PROMPT:
Each line from the first down to the one containing "slot (R591). -/" should be returned exactly as it appears below.

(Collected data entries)
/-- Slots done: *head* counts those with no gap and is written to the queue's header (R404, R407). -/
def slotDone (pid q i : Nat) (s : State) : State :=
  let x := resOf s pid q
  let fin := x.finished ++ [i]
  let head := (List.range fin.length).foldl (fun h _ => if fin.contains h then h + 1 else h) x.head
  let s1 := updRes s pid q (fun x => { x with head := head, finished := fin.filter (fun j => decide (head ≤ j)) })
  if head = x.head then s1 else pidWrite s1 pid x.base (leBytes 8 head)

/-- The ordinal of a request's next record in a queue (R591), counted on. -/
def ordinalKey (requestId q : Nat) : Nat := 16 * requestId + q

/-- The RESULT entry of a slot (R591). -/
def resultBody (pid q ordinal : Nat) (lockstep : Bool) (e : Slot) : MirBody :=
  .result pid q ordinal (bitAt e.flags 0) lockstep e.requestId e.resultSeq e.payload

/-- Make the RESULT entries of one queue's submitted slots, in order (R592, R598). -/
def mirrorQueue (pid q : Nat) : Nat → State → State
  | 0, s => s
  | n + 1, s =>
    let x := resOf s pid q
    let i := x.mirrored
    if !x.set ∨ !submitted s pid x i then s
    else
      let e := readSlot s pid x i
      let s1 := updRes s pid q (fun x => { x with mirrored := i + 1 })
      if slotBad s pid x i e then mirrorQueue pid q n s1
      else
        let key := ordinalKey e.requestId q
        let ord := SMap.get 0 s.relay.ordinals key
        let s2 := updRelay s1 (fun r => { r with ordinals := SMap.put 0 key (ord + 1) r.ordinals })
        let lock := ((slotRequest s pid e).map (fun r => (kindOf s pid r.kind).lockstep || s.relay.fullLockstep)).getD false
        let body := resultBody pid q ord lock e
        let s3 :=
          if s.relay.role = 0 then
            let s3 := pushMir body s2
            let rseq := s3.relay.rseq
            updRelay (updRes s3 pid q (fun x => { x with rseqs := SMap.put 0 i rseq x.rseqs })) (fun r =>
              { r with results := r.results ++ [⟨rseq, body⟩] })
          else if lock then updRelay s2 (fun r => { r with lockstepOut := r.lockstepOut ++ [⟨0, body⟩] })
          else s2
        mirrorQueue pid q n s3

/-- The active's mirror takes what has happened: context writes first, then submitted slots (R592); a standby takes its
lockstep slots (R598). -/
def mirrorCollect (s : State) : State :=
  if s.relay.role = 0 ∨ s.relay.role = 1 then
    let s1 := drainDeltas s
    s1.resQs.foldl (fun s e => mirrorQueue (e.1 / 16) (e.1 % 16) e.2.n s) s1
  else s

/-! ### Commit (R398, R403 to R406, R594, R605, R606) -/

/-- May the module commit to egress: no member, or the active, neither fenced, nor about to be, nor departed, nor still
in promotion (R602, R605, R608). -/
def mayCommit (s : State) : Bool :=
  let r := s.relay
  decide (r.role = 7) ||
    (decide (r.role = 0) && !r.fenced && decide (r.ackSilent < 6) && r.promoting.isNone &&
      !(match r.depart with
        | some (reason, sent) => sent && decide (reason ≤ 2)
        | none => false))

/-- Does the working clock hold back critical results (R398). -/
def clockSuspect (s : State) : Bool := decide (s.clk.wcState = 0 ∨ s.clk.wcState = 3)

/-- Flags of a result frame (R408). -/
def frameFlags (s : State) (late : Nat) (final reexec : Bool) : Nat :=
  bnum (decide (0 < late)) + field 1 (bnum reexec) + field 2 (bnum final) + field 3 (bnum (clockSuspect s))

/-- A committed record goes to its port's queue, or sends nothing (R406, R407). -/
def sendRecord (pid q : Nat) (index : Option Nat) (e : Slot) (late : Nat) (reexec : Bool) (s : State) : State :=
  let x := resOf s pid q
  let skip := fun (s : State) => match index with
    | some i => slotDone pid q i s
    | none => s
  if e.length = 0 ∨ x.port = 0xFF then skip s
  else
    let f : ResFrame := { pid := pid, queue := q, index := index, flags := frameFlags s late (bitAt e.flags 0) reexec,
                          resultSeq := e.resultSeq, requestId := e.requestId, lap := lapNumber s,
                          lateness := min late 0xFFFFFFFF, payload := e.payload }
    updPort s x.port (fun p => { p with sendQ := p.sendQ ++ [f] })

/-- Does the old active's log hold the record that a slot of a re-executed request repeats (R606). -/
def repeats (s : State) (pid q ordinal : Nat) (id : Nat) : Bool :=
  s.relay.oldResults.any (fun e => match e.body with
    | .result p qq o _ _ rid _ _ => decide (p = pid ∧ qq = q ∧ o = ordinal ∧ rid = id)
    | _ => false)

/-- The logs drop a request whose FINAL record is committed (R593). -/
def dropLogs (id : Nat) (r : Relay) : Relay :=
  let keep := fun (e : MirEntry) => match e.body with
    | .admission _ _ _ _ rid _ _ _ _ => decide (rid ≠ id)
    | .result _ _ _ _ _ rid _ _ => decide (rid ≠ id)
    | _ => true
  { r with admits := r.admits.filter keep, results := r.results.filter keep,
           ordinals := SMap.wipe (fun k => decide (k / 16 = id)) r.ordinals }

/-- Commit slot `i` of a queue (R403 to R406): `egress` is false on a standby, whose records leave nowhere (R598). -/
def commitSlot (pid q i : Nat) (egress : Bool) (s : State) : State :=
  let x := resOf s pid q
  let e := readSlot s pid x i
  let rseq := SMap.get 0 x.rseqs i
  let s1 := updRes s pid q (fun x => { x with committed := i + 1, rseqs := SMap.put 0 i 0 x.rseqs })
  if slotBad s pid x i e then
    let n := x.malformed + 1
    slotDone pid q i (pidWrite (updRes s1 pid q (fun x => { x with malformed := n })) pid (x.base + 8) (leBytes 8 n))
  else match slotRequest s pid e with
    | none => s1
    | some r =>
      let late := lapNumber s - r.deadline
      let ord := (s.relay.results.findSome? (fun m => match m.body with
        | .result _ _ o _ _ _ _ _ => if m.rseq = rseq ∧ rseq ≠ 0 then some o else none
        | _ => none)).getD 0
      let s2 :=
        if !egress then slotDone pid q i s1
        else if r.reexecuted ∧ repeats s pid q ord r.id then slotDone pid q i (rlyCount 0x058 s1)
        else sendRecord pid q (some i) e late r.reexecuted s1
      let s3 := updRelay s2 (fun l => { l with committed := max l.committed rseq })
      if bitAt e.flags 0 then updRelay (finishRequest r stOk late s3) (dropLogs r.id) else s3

TASK OUTPUT:
/-- Slots done: *head* counts those with no gap and is written to the queue's header (R404, R407). -/
def slotDone (pid q i : Nat) (s : State) : State :=
  let x := resOf s pid q
  let fin := x.finished ++ [i]
  let head := (List.range fin.length).foldl (fun h _ => if fin.contains h then h + 1 else h) x.head
  let s1 := updRes s pid q (fun x => { x with head := head, finished := fin.filter (fun j => decide (head ≤ j)) })
  if head = x.head then s1 else pidWrite s1 pid x.base (leBytes 8 head)

/-- The ordinal of a request's next record in a queue (R591), counted on. -/
def ordinalKey (requestId q : Nat) : Nat := 16 * requestId + q

/-- The RESULT entry of a slot (R591). -/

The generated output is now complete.